## INSTRUCTIONS TO FOLLOW:
In the entries that follow, find every line containing "ofNat" and copy it.

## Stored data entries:

■ ■ ■ ■ ■

def fp32 : FloatFmt := { eb := 8, mb := 23, bias := 127, kind := .ieee }
def bf16 : FloatFmt := { eb := 8, mb := 7, bias := 127, kind := .ieee }
def fp16 : FloatFmt := { eb := 5, mb := 10, bias := 15, kind := .ieee }
def e4m3 : FloatFmt := { eb := 4, mb := 3, bias := 7, kind := .e4m3 }
def e5m2 : FloatFmt := { eb := 5, mb := 2, bias := 15, kind := .ieee }
def e2m3 : FloatFmt := { eb := 2, mb := 3, bias := 1, kind := .none }
def e3m2 : FloatFmt := { eb := 3, mb := 2, bias := 3, kind := .none }
def e2m1 : FloatFmt := { eb := 2, mb := 1, bias := 1, kind := .none }

/-- The floating-point layout of a format code's elements (R36). -/
def fmtFloat : Nat → Option FloatFmt
  | 0 => some fp32
  | 1 => some bf16
  | 2 => some fp16
  | 3 => some e4m3
  | 4 => some e5m2
  | 5 => some e4m3
  | 6 => some e5m2
  | 7 => some e2m3
  | 8 => some e3m2
  | 9 => some e2m1
  | _ => none

/-- Bits of one element of a format code, without its scale (R36, R42, R47). -/
def fmtBits : Nat → Nat
  | 0 => 32
  | 1 => 16
  | 2 => 16
  | 3 => 8
  | 4 => 8
  | 5 => 8
  | 6 => 8
  | 7 => 6
  | 8 => 6
  | 9 => 4
  | 0xA => 8
  | 0xB => 4
  | 0xC => 32
  | _ => 0

def fmtIsMx (f : Nat) : Bool := 5 ≤ f && f ≤ 9
def fmtIsInt (f : Nat) : Bool := 0xA ≤ f && f ≤ 0xC
/-- Usable as a matrix operand (R36). -/
def fmtMatrix (f : Nat) : Bool := 1 ≤ f && f ≤ 0xB
/-- Usable for vector load and store (R36). -/
def fmtVector (f : Nat) : Bool := f ≤ 0xC
/-- An activation format (R36). -/
def fmtAct (f : Nat) : Bool := 1 ≤ f && f ≤ 4

/-- The unbiased exponent of the least normal value. -/
def FloatFmt.emin (f : FloatFmt) : Int := 1 - (f.bias : Int)

/-- The largest finite magnitude as mantissa and exponent (R37). -/
def FloatFmt.maxMag (f : FloatFmt) : Nat × Int :=
  match f.kind with
  | .ieee => (2 ^ (f.mb + 1) - 1, (2 ^ f.eb - 2 : Int) - f.bias - f.mb)
  | .e4m3 => (2 ^ (f.mb + 1) - 2, (2 ^ f.eb - 1 : Int) - f.bias - f.mb)
  | .none => (2 ^ (f.mb + 1) - 1, (2 ^ f.eb - 1 : Int) - f.bias - f.mb)

/-- The value of a code (R37 to R39). -/
def fdecode (f : FloatFmt) (w : Nat) : FVal :=
  let m := w % 2 ^ f.mb
  let e := w / 2 ^ f.mb % 2 ^ f.eb
  let neg := (w / 2 ^ (f.mb + f.eb)) % 2 = 1
  let top := e = 2 ^ f.eb - 1
  match f.kind with
  | .ieee =>
    if top then (if m = 0 then .inf neg else .nan)
    else if e = 0 then .fin neg m (f.emin - f.mb)
    else .fin neg (2 ^ f.mb + m) ((e : Int) - f.bias - f.mb)
  | .e4m3 =>
    if top ∧ m = 2 ^ f.mb - 1 then .nan
    else if e = 0 then .fin neg m (f.emin - f.mb)
    else .fin neg (2 ^ f.mb + m) ((e : Int) - f.bias - f.mb)
  | .none =>
    if e = 0 then .fin neg m (f.emin - f.mb)
    else .fin neg (2 ^ f.mb + m) ((e : Int) - f.bias - f.mb)

/-- The canonical NaN of a format (R39); a format without NaN has none and gives +0. -/
def canonNan (f : FloatFmt) : Nat :=
  match f.kind with
  | .ieee => (2 ^ f.eb - 1) * 2 ^ f.mb + 2 ^ (f.mb - 1)
  | .e4m3 => 2 ^ (f.eb + f.mb) - 1
  | .none => 0

def signBit (f : FloatFmt) (neg : Bool) : Nat := if neg then 2 ^ (f.eb + f.mb) else 0

/-- The code of an infinity. -/
def infCode (f : FloatFmt) (neg : Bool) : Nat := signBit f neg + (2 ^ f.eb - 1) * 2 ^ f.mb

/-- The code of a magnitude m × 2^q with q the quantum of its binade and m ≤ 2^(mb+1). -/
def encodeMag (f : FloatFmt) (neg : Bool) (m : Nat) (q : Int) : Nat :=
  let m' := if m = 2 ^ (f.mb + 1) then 2 ^ f.mb else m
  let q' := if m = 2 ^ (f.mb + 1) then q + 1 else q
  if m' < 2 ^ f.mb then signBit f neg + m'
  else signBit f neg + (q' + f.mb + f.bias).toNat * 2 ^ f.mb + (m' - 2 ^ f.mb)

/-- The code of the largest finite magnitude. -/
def maxCode (f : FloatFmt) (neg : Bool) : Nat := encodeMag f neg f.maxMag.1 f.maxMag.2

/-- A rounding mode with the generator's r for SR (R49, R52); STREAM is resolved before. -/
inductive RMode where
  | rne
  | rtz
  | sr (r : Nat)
  deriving DecidableEq, Repr

/-- Does a magnitude lo + rem / 2^sh round away from zero (R49, R52)? -/
def roundUp (mode : RMode) (lo rem sh : Nat) : Bool :=
  match mode with
  | .rne => decide (2 * rem > 2 ^ sh) || (decide (2 * rem = 2 ^ sh) && decide (lo % 2 = 1))
  | .rtz => false
  | .sr r => decide ((if 24 ≤ sh then rem / 2 ^ (sh - 24) else rem * 2 ^ (24 - sh)) + r % 2 ^ 24 ≥ 2 ^ 24)

/-- mag × 2^exp rounded to a multiple of 2^q: the multiple, and whether it is inexact. -/
def roundQ (mode : RMode) (mag : Nat) (exp q : Int) : Nat × Bool :=
  if q ≤ exp then (mag * 2 ^ (exp - q).toNat, false)
  else
    let sh := (q - exp).toNat
    let lo := mag / 2 ^ sh
    let rem := mag % 2 ^ sh
    (if roundUp mode lo rem sh then lo + 1 else lo, decide (rem ≠ 0))

/-- The quantum of the binade of a non-zero magnitude in a format. -/
def quantum (f : FloatFmt) (mag : Nat) (exp : Int) : Int :=
  max ((Nat.log2 mag : Int) + exp) f.emin - f.mb

/-- Is m × 2^q beyond the largest finite magnitude? -/
def beyondMax (f : FloatFmt) (m : Nat) (q : Int) : Bool :=
  let (mm, mq) := f.maxMag
  if q ≤ mq then decide (m > mm * 2 ^ (mq - q).toNat) else decide (m * 2 ^ (q - mq).toNat > mm)

/-- The narrowing conversion of R52, R56 and R57 to a scalar floating-point format. -/
def narrow (f : FloatFmt) (mode : RMode) (sat : Bool) (v : FVal) : Nat × Flags :=
  match v with
  | .nan => (canonNan f, 0)
  | .inf neg =>
    match f.kind with
    | .ieee => (infCode f neg, 0)
    | .e4m3 => if sat then (maxCode f neg, flSaturate) else (canonNan f, flInvalid)
    | .none => (maxCode f neg, flSaturate)
  | .fin neg mag exp =>
    if mag = 0 then (signBit f neg, 0)
    else
      let q := quantum f mag exp
      let (m, ix) := roundQ mode mag exp q
      if beyondMax f m q then
        if mode = .rtz then (maxCode f neg, flInexact)
        else match f.kind with
          | .ieee => if sat then (maxCode f neg, flSaturate ||| flInexact)
                     else (infCode f neg, flOverflow ||| flInexact)
          | .e4m3 => if sat then (maxCode f neg, flSaturate ||| flInexact)
                     else (canonNan f, flInvalid ||| flInexact)
          | .none => (maxCode f neg, flSaturate ||| flInexact)
      else (encodeMag f neg m q, arithFlags ix (decide (m < 2 ^ f.mb)) false)

/-! ## FP32 arithmetic (R50, R59) -/

/-- The FP32 code of the canonical NaN. -/
def nan32 : W32 := 0x7FC00000

def dec32 (w : W32) : FVal := fdecode fp32 w.toNat

/-- A value rounded to FP32 by RNE, with the flags of R64 when its operands were finite. -/
def rnd32 (v : FVal) : W32 × Flags :=
  match v with
  | .nan => (nan32, 0)
  | .inf neg => (BitVec.ofNat 32 (infCode fp32 neg), 0)
  | .fin neg mag exp =>
    let (w, fl) := narrow fp32 .rne false (.fin neg mag exp)
    (BitVec.ofNat 32 w, fl)

def FVal.isNan : FVal → Bool
  | .nan => true
  | _ => false

def FVal.neg : FVal → FVal
  | .nan => .nan
  | .inf n => .inf (!n)
  | .fin n m e => .fin (!n) m e

/-- The signed integer of a finite magnitude at a common exponent. -/
def alignTo (neg : Bool) (mag : Nat) (exp q : Int) : Int :=
  let m : Int := ((mag * 2 ^ (exp - q).toNat : Nat) : Int)
  if neg then -m else m

/-- The exact sum, and whether it is an invalid ∞ − ∞ (R41, R64). -/
def addX (a b : FVal) : FVal × Bool :=
  match a, b with
  | .nan, _ => (.nan, false)
  | _, .nan => (.nan, false)
  | .inf n, .inf n' => if n = n' then (.inf n, false) else (.nan, true)
  | .inf n, .fin _ _ _ => (.inf n, false)
  | .fin _ _ _, .inf n => (.inf n, false)
  | .fin n m e, .fin n' m' e' =>
    let q := min e e'
    let z := alignTo n m e q + alignTo n' m' e' q
    if z = 0 then (.fin (n && n') 0 q, false) else (.fin (decide (z < 0)) z.natAbs q, false)

/-- The exact product, and whether it is an invalid 0 × ∞. -/
def mulX (a b : FVal) : FVal × Bool :=
  match a, b with
  | .nan, _ => (.nan, false)
  | _, .nan => (.nan, false)
  | .inf n, .inf n' => (.inf (n != n'), false)
  | .inf n, .fin n' m _ => if m = 0 then (.nan, true) else (.inf (n != n'), false)
  | .fin n m _, .inf n' => if m = 0 then (.nan, true) else (.inf (n != n'), false)
  | .fin n m e, .fin n' m' e' => (.fin (n != n') (m * m') (e + e'), false)

/-- Round an exact result to FP32 with INVALID when it was an invalid operation. -/
def fin32 (r : FVal × Bool) : W32 × Flags :=
  let (w, fl) := rnd32 r.1
  (w, fl ||| flIf r.2 flInvalid)

def fadd (a b : W32) : W32 × Flags := fin32 (addX (dec32 a) (dec32 b))
def fsub (a b : W32) : W32 × Flags := fin32 (addX (dec32 a) (dec32 b).neg)
def fmul (a b : W32) : W32 × Flags := fin32 (mulX (dec32 a) (dec32 b))

/-- a × b + c with one rounding; INVALID only where none of the three operands is NaN (R64). -/
def ffma (a b c : W32) : W32 × Flags :=
  let (p, i1) := mulX (dec32 a) (dec32 b)
  let (r, i2) := addX p (dec32 c)
  fin32 (r, (i1 && !(dec32 c).isNan) || i2)

/-- A quotient of non-zero magnitudes, with a last bit that says the rest is not zero. -/
def quoX (m m' : Nat) (e e' : Int) : Nat × Int :=
  let n := m * 2 ^ 64
  (2 * (n / m') + (if n % m' = 0 then 0 else 1), e - e' - 65)

/-- Division with the special cases under R130. -/
def fdiv (a b : W32) : W32 × Flags :=
  match dec32 a, dec32 b with
  | .nan, _ => (nan32, 0)
  | _, .nan => (nan32, 0)
  | .inf _, .inf _ => (nan32, flInvalid)
  | .inf n, .fin n' _ _ => rnd32 (.inf (n != n'))
  | .fin n _ _, .inf n' => rnd32 (.fin (n != n') 0 0)
  | .fin n m e, .fin n' m' e' =>
    if m' = 0 then
      if m = 0 then (nan32, flInvalid) else ((rnd32 (.inf (n != n'))).1, flDivZero)
    else if m = 0 then rnd32 (.fin (n != n') 0 0)
    else
      let (q, x) := quoX m m' e e'
      rnd32 (.fin (n != n') q x)

/-- Order of two values that are not NaN, −0 below +0 (R41). -/
def fltX (a b : FVal) : Bool :=
  match a, b with
  | .nan, _ => false
  | _, .nan => false
  | .inf n, .inf n' => n && !n'
  | .inf n, .fin _ _ _ => n
  | .fin _ _ _, .inf n => !n
  | .fin n m e, .fin n' m' e' =>
    let q := min e e'
    let x := alignTo n m e q
    let y := alignTo n' m' e' q
    decide (x < y) || (decide (x = y) && n && !n' && decide (m = 0))

/-- The value of a zero taken without its sign, for comparisons (R124). -/
def dropZeroSign (a : FVal) : FVal :=
  match a with
  | .fin _ 0 e => .fin false 0 e
  | v => v

def fmin (a b : W32) : W32 × Flags :=
  if (dec32 a).isNan || (dec32 b).isNan then (nan32, 0) else (if fltX (dec32 b) (dec32 a) then b else a, 0)
def fmax (a b : W32) : W32 × Flags :=
  if (dec32 a).isNan || (dec32 b).isNan then (nan32, 0) else (if fltX (dec32 a) (dec32 b) then b else a, 0)

/-- The predicates of VCMP (R124, R40); codes 6 and 7 are reserved. -/
def fcmp (pred : Nat) (a b : W32) : Bool :=
  let x := dropZeroSign (dec32 a)
  let y := dropZeroSign (dec32 b)
  let nan := x.isNan || y.isNan
  let lt := fltX x y
  let gt := fltX y x
  match pred with
  | 0 => !nan && !lt && !gt
  | 1 => nan || lt || gt
  | 2 => lt
  | 3 => !nan && !gt
  | 4 => gt
  | 5 => !nan && !lt
  | _ => false

def fabs (a : W32) : W32 × Flags := if (dec32 a).isNan then (nan32, 0) else (a &&& 0x7FFFFFFF, 0)
def fneg (a : W32) : W32 × Flags := if (dec32 a).isNan then (nan32, 0) else (a ^^^ 0x80000000, 0)

/-! ## Integers (R47, R48, R57, R58) -/

/-- Clamp to the two's-complement range of w bits. -/
def clampInt (w : Nat) (z : Int) : Int × Bool :=
  let hi : Int := 2 ^ (w - 1) - 1
  let lo : Int := -(2 ^ (w - 1))
  if z > hi then (hi, true) else if z < lo then (lo, true) else (z, false)

/-- An integer clamped to INT32, with SATURATE. -/
def satI32 (z : Int) : W32 × Flags :=
  let (r, c) := clampInt 32 z
  (BitVec.ofInt 32 r, flIf c flSaturate)

def iadd (a b : W32) : W32 × Flags := satI32 (a.toInt + b.toInt)
def isub (a b : W32) : W32 × Flags := satI32 (a.toInt - b.toInt)
def imul (a b : W32) : W32 × Flags := satI32 (a.toInt * b.toInt)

■ ■ ■ ■ ■

## SOLUTION:
  | .inf neg => (BitVec.ofNat 32 (infCode fp32 neg), 0)
    (BitVec.ofNat 32 w, fl)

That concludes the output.